Evolving the “Humpty Dumpty Warehouse” Into a “Phoenix”

In my last blog post, I responded to Wayne Eckerson Wayne’s World Blog for TDWI, which revisited the dilemma of the “Humpty Dumpty Warehouse”. I suggested that the “Phoenix” might be a better model for modern enterprise data warehouses. Wayne continued the discussion in comments:

Arthur, you are right to suggest that the BI team needs to adapt to changes Phoenix-like rather than pick up the pieces every time the organization changes. I guess the Humpty Dumpty metaphor is not the best–albeit a lot of fun–unless the king’s men are using superglue to get Humpty back together again. Certainly, I’m a big advocate of adaptable DW and BI architectures. That’s a given I should have noted!

Rather than superglue — though that sounds like fun! — last time I mentioned several key breakthroughs in information technologies that have matured to the point where a viable, flexible, Phoenix-like EDW can be created without taking a “rip and replace” strategy that would discard what has already been accomplished within the organization.

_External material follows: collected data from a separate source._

-- ==== Sys2Proof/Laws/Issue.lean ====
section
/-! SUPPORT. What an issue does on a core that is free to issue. -/

namespace Sys2Proof.Machine
open Sys2Proof

theorem foldl_max_le (xs : List Nat) (a n : Nat) (ha : a ≤ n) (h : ∀ x ∈ xs, x ≤ n) : xs.foldl max a ≤ n := by
  induction xs generalizing a with
  | nil => exact ha
  | cons x xs ih => exact ih _ (Nat.max_le.2 ⟨ha, h x (by simp)⟩) fun y hy => h y (by simp [hy])

theorem maxOf_le (xs : List Nat) (n : Nat) (h : ∀ x ∈ xs, x ≤ n) : maxOf xs ≤ n := foldl_max_le xs 0 n (Nat.zero_le _) h

/-- The core as an issue on it leaves it: no wait is held any more. -/
def readied (s : State) (c : Nat) : State := modCore s c fun k => { k with sbWait := [], held := false }

theorem engineFree_clear (len n t : Nat) (busy : List (Nat × Nat)) (h : ∀ b ∈ busy, b.2 ≤ t) : engineFree len n busy t = t := by
  cases n with
  | zero => rfl
  | succ n =>
    have : (busy.find? fun b => decide (b.1 < t + len) && decide (t < b.2)) = none := by
      rw [List.find?_eq_none]
      intro b hb
      have := h b hb
      simp
      omega
    simp only [engineFree, this]

/-- With no other core waiting, the governor looks at the level alone. -/
theorem govAllows_alone (g : RegionSt) (c q : Nat) (h : g.waiting = []) (hl : 4 * g.beff ≤ g.level) : govAllows g c q = true := by
  simp only [govAllows, levelAfter, h, levelAllows, List.filter_nil, decide_eq_true_eq]
  show ((min q (4 * g.beff) : Nat) : Int) ≤ g.level
  omega

/-- A core that is free to issue performs the plans at once, charged to its region. -/
theorem issue_free (s : State) (c : Nat) (ps : List IssuePlan) (f : State → State) (h : FreeToIssue s c)
    (hf : ∀ p ∈ ps, p.full = false) :
    issue s c ps f = f (charge (readied s c) c ((ps.map (·.charge)).foldl (· + ·) 0)) := by
  have h1 : heldBack (coreAt s c) ps = none := by
    have h0 : ps.flatMap (requestHolds (coreAt s c)) = [] :=
      List.flatMap_eq_nil_iff.2 fun p _ => by simp [requestHolds, h.reqs, h.arms]
    have : (ps.any (flightHolds (coreAt s c)) || ps.any (·.full) || ps.any (putHolds (coreAt s c))) = false := by
      simp only [Bool.or_eq_false_iff, List.any_eq_false]
      exact ⟨⟨fun p _ => by simp [flightHolds, h.flight], fun p hp => by simp [hf p hp]⟩, fun p _ => by simp [putHolds, h.reqs]⟩
    simp [heldBack, this, h0]
  have h2 := govAllows_alone (regionAt s (regionOfCore c)) c ((ps.map (·.charge)).foldl (· + ·) 0) h.waiting h.level
  have h3 : maxOf (ps.map (unitFree (coreAt s c))) ≤ (coreAt s c).acycle := by
    refine maxOf_le _ _ fun x hx => ?_
    obtain ⟨p, -, rfl⟩ := List.mem_map.1 hx
    refine Nat.max_le.2 ⟨Nat.max_le.2 ⟨?_, ?_⟩, Nat.max_le.2 ⟨?_, ?_⟩⟩
    · cases p.array with
      | none => exact Nat.zero_le _
      | some x => exact h.array _ _
    · simp [captureFree, h.flight, maxOf]
    · cases p.tensor with
      | none => exact Nat.zero_le _
      | some x =>
        refine Nat.sub_le_iff_le_add.2 (Nat.le_of_eq (engineFree_clear _ _ _ _ fun b hb => ?_))
        exact Nat.le_trans (h.tensor b hb) (Nat.le_add_right _ _)
    · cases p.row with
      | none => exact Nat.zero_le _
      | some r => exact h.vector r
  have h4 : maxOf (ps.map fun p => windowWait (coreAt s c) p (coreAt s c).acycle) = 0 := by
    refine Nat.le_zero.1 (maxOf_le _ _ fun x hx => ?_)
    obtain ⟨p, -, rfl⟩ := List.mem_map.1 hx
    unfold windowWait
    cases p.array with
    | none => exact Nat.le_refl 0
    | some x =>
      have : (mget ({} : ArraySt) (coreAt s c).arrays x.1).windows.find? (fun w => decide (w.start ≤ (coreAt s c).acycle) &&
          decide ((coreAt s c).acycle < w.start + w.len)) = none := by
        rw [List.find?_eq_none]
        intro w hw
        have := h.window x.1 w hw
        simp
        omega
      simp only [Option.elim, this]
      exact Nat.le_refl 0
  have h5 : issueTime (coreAt s c) ps = ((coreAt s c).acycle, 0) := by simp only [issueTime, Nat.max_eq_left h3, h4]
  unfold issue
  simp only [h.may, h1, h2, h5, Bool.not_true, Bool.false_eq_true, if_false, Nat.sub_self, interlock, if_true]
  rfl

/-- A charge of a core that is free to issue. -/
theorem charge_zero_region (s : State) (c : Nat) (h : (regionAt s (regionOfCore c)).chargedRem < 65536)
    (hw : (regionAt s (regionOfCore c)).waiting = []) (k : Nat) :
    regionAt (charge (readied s c) c 0) k = regionAt s k := by
  have e : regionAt (readied s c) (regionOfCore c) = regionAt s (regionOfCore c) := rfl
  unfold charge
  simp only [e, Nat.add_zero, Nat.div_eq_of_lt h, if_true]
  unfold modRegion regionAt
  simp only [mget_mset]
  split
  · rename_i hk; subst hk
    show _ = mget {} s.regions (regionOfCore c)
    rw [Nat.mod_eq_of_lt (by exact h)]
    have hw' : (mget ({} : RegionSt) s.regions (regionOfCore c)).waiting = [] := hw
    cases hr : mget ({} : RegionSt) s.regions (regionOfCore c)
    simp_all [readied, merase]
  · rfl

end Sys2Proof.Machine
end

Because it maximizes existing investments both in products and people, this represents a much more secure and cost-effective route than trading a well understood set of problems for a replacement technology that may well solve some problems, but will inevitably replace them with a variety of altogether new. These breakthroughs include the following:

  • Enhanced data base federation capabilities from all the major RDBMS providers, as well as from many Business Intelligence tool vendors like Business Objects.
  • Very high-performance, storage-efficient and massively scalable software-based Nearline 2.0 storage systems that can house the entirety of an organization’s structured detail data, federated with the primary RDBMS.
  • Very high-performance Column-Based Analytic Technology (CBAT) systems to support analytics for power users
  • Very inexpensive and powerful desktop computers with adequate storage
  • Relatively inexpensive blade servers
  • Very high performance, efficient, automated ETL tools that can be used by the organization to set up and control the flow of data over time (including Disaster Recovery support using the Nearline 2.0 storage architecture).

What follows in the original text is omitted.